SUPPLIED MATERIAL >>

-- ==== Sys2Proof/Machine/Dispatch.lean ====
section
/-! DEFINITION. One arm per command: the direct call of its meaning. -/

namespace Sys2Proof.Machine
* * *
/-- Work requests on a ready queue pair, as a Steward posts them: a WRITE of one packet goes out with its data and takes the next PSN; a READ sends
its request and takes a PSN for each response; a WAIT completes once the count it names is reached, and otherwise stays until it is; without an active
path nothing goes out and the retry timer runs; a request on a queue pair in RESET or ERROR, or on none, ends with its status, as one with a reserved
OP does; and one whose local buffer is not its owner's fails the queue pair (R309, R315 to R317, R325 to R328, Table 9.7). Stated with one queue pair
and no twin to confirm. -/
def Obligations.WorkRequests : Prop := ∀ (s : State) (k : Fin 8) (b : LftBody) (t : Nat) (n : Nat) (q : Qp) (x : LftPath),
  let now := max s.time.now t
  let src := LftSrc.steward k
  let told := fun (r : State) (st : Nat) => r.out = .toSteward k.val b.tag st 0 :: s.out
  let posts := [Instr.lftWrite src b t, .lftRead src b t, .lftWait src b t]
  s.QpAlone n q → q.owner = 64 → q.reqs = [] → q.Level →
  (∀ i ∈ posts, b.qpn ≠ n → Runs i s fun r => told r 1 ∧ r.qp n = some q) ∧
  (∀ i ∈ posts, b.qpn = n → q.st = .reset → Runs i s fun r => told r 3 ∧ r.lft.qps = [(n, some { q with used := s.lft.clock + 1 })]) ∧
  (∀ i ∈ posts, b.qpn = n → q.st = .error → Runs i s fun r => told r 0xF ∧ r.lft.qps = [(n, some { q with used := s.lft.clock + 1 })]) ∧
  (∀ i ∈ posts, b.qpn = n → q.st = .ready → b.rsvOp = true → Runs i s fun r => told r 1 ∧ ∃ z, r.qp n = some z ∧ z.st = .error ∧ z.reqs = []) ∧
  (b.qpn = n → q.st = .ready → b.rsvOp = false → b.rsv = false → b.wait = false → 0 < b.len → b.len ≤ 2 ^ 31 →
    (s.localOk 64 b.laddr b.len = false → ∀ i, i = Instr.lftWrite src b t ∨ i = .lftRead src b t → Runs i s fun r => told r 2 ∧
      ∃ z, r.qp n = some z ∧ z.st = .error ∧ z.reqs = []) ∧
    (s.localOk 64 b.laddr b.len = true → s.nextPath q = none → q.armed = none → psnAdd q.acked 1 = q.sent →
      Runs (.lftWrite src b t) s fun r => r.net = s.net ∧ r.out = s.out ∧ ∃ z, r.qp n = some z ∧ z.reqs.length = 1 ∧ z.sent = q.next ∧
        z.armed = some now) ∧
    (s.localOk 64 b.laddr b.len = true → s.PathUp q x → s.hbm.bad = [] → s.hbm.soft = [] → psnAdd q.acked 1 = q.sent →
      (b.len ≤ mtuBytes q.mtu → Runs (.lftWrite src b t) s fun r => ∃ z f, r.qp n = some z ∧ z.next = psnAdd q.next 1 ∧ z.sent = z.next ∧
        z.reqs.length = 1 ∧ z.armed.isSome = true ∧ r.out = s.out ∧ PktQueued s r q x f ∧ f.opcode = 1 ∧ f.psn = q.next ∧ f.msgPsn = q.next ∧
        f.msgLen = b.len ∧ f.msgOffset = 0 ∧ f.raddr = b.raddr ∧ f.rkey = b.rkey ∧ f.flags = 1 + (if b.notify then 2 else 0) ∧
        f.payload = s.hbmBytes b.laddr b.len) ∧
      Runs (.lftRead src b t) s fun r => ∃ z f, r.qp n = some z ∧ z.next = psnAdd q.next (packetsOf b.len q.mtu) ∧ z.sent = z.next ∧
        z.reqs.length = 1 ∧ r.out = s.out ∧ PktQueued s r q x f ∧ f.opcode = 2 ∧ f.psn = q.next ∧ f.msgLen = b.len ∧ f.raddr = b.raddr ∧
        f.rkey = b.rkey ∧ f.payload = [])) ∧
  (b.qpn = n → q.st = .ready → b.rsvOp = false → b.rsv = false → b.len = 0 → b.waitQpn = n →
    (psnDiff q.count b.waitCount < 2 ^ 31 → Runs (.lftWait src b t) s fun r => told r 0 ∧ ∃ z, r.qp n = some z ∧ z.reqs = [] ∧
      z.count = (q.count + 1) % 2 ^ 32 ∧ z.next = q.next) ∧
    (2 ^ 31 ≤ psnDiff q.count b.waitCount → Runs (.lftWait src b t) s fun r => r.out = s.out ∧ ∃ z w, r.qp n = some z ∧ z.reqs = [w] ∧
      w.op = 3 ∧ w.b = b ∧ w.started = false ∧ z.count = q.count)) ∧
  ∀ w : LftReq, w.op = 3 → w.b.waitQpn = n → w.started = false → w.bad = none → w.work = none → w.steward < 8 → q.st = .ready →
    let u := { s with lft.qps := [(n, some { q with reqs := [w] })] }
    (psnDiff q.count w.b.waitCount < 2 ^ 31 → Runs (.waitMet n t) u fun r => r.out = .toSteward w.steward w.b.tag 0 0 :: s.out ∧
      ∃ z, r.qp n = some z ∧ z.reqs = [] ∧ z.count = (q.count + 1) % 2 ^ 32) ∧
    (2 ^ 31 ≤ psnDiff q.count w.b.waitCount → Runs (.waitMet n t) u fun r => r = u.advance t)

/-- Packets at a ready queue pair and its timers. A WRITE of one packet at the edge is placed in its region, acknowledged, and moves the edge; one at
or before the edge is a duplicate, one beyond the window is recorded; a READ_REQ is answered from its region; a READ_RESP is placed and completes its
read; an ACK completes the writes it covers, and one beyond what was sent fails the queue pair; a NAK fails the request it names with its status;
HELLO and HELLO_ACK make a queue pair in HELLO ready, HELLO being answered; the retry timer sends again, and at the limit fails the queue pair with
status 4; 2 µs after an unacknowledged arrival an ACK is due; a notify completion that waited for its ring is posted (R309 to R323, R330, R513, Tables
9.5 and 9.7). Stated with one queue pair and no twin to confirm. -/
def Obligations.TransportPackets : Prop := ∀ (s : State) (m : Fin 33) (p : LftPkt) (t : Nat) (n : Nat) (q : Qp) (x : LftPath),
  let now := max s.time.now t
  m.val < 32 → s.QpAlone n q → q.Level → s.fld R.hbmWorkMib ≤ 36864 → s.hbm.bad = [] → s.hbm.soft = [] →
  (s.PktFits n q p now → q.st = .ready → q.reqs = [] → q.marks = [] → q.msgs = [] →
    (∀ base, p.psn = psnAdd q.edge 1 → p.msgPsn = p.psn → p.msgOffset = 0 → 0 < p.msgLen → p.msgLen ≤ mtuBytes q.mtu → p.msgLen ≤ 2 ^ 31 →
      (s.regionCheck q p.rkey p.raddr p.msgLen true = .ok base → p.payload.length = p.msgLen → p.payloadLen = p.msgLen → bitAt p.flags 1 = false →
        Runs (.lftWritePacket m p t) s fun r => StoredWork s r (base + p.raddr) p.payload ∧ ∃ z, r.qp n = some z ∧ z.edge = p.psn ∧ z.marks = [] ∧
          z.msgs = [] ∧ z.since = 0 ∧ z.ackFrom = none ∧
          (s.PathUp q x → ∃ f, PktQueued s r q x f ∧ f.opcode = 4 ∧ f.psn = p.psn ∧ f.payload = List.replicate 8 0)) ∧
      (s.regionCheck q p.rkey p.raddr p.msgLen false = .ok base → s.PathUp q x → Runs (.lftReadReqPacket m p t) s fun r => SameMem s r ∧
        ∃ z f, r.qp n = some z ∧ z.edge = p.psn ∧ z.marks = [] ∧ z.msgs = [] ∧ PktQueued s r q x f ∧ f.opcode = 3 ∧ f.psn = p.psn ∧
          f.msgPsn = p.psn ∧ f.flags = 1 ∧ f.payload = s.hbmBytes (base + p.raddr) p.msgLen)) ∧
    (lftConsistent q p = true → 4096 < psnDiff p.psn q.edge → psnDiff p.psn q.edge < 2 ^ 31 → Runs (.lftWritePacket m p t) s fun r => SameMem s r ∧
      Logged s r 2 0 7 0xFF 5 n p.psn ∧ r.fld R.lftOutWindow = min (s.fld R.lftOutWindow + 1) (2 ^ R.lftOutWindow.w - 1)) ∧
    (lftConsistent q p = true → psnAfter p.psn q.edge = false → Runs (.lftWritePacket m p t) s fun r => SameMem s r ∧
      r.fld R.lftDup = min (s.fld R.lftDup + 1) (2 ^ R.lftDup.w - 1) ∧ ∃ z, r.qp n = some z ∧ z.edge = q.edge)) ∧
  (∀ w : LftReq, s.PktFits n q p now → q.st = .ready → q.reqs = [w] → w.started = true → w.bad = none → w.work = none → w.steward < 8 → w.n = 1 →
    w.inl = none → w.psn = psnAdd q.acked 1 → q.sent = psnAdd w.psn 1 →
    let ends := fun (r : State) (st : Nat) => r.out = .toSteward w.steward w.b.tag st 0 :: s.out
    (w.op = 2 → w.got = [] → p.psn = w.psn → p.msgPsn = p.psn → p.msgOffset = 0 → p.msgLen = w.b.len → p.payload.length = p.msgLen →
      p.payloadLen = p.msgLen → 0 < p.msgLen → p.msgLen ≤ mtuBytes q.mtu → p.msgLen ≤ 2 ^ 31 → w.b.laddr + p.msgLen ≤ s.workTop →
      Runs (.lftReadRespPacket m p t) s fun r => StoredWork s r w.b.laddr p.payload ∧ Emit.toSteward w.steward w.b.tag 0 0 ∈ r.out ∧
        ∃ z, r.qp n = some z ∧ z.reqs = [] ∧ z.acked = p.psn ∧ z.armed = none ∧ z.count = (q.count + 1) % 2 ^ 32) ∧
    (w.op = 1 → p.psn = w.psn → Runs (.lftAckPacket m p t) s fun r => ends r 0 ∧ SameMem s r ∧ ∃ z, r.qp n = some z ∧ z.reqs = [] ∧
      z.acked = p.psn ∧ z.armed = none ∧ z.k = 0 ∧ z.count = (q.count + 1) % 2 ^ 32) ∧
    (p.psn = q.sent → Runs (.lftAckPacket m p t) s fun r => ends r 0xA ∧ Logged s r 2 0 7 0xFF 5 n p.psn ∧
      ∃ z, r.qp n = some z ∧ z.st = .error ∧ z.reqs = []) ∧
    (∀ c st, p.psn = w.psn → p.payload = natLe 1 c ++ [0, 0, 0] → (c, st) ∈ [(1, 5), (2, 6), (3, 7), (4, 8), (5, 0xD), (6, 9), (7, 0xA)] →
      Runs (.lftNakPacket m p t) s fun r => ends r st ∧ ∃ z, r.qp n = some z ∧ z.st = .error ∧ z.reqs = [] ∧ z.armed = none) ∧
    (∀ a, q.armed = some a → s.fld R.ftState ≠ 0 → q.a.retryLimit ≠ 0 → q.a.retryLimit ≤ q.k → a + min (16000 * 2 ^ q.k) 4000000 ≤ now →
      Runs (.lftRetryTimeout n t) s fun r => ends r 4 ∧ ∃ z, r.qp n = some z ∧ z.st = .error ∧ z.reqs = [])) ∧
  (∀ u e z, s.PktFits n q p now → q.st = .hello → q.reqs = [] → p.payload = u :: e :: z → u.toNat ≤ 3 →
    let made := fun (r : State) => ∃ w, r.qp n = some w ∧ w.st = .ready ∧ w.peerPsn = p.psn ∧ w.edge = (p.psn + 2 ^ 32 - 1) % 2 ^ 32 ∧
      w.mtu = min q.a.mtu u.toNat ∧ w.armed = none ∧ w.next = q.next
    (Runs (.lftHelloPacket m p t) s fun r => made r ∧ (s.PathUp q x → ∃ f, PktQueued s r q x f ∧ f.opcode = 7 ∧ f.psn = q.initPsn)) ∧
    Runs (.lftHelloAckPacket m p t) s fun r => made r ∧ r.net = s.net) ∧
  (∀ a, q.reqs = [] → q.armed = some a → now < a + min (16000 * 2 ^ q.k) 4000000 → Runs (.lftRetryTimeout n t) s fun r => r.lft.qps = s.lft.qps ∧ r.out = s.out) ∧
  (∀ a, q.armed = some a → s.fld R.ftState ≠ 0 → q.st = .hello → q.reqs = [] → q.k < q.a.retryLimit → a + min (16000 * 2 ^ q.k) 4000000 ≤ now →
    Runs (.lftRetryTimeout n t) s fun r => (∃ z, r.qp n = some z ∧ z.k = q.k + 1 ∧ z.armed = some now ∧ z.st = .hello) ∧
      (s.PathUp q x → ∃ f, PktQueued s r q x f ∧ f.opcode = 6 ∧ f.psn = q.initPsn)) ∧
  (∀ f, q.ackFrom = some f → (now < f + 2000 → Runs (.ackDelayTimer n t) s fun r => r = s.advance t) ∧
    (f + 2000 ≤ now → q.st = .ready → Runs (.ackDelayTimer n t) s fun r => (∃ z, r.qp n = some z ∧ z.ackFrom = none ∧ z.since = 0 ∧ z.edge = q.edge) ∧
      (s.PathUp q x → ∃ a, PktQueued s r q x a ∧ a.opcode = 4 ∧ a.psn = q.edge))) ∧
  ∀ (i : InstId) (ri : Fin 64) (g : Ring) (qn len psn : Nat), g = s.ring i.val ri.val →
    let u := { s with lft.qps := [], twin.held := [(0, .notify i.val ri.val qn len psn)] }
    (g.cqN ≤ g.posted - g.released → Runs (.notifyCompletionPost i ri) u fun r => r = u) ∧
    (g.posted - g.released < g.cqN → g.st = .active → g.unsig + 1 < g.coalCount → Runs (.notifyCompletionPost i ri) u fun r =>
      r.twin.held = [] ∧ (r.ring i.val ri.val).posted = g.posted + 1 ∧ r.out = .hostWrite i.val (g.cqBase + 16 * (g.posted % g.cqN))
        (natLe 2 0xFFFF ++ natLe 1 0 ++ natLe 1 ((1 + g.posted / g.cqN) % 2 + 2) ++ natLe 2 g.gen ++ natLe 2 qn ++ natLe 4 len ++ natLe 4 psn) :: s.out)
...
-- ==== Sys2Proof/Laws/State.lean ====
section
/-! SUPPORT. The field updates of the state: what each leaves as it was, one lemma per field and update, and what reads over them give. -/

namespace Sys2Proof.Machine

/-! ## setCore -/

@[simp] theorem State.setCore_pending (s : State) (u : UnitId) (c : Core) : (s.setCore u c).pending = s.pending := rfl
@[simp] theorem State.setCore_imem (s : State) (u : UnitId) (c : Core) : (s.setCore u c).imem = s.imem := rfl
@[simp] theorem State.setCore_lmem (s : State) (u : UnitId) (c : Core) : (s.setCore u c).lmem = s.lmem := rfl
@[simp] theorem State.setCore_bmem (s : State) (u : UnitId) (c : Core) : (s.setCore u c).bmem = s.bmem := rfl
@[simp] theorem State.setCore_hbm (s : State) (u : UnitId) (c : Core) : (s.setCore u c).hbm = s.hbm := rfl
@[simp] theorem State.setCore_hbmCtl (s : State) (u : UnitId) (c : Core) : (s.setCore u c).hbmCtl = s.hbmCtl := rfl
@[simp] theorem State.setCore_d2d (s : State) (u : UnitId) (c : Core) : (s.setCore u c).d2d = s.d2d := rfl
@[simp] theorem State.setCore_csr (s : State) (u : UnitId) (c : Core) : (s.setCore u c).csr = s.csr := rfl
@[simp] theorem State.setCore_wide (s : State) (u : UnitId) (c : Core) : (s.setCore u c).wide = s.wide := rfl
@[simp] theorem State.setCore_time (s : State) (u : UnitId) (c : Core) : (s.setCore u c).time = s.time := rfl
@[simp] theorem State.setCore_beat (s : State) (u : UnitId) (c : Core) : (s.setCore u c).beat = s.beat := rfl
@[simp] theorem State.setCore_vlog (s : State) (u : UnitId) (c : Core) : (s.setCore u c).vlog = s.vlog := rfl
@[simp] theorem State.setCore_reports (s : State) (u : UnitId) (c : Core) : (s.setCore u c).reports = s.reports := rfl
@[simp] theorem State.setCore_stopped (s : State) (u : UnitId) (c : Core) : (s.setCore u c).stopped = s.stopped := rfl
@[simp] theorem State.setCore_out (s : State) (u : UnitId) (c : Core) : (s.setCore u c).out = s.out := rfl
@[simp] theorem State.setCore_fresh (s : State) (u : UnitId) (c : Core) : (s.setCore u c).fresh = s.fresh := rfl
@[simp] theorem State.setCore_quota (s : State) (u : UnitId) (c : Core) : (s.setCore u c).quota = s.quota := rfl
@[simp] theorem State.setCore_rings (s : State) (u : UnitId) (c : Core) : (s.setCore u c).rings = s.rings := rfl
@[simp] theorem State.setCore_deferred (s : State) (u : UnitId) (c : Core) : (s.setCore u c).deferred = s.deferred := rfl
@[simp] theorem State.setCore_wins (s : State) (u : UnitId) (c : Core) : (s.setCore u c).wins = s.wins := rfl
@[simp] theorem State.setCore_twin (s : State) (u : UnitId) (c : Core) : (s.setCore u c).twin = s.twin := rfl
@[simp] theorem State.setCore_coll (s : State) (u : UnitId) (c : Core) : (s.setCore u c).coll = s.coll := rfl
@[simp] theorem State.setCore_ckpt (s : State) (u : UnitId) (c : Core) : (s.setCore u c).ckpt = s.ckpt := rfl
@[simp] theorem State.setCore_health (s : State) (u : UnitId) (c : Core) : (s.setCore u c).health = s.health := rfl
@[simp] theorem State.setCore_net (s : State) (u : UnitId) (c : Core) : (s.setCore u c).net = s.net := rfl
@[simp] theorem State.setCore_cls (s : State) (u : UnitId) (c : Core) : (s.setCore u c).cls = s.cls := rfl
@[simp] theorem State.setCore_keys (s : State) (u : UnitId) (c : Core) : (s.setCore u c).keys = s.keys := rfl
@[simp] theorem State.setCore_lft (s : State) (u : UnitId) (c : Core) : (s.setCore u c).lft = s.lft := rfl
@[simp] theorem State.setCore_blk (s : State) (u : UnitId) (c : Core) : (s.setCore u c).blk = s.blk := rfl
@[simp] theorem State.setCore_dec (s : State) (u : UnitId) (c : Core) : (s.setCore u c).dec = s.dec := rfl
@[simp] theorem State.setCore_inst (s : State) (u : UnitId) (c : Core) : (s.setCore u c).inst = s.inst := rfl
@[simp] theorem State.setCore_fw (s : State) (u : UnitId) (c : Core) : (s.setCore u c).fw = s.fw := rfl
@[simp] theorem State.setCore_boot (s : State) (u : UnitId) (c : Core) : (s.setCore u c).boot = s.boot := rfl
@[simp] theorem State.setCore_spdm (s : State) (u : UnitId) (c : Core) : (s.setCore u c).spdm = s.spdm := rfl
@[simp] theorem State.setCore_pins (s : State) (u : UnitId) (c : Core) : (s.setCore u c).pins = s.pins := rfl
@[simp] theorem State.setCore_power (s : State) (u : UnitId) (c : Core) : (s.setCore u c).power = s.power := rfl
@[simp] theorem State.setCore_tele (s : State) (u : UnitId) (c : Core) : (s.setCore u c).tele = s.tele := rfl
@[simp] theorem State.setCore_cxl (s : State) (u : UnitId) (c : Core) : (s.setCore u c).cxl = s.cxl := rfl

TASK REQUIREMENTS >>
In the records, how many lines hold the word "Stated"? Answer with the number and no other words.

SOLVED PROBLEM >>
2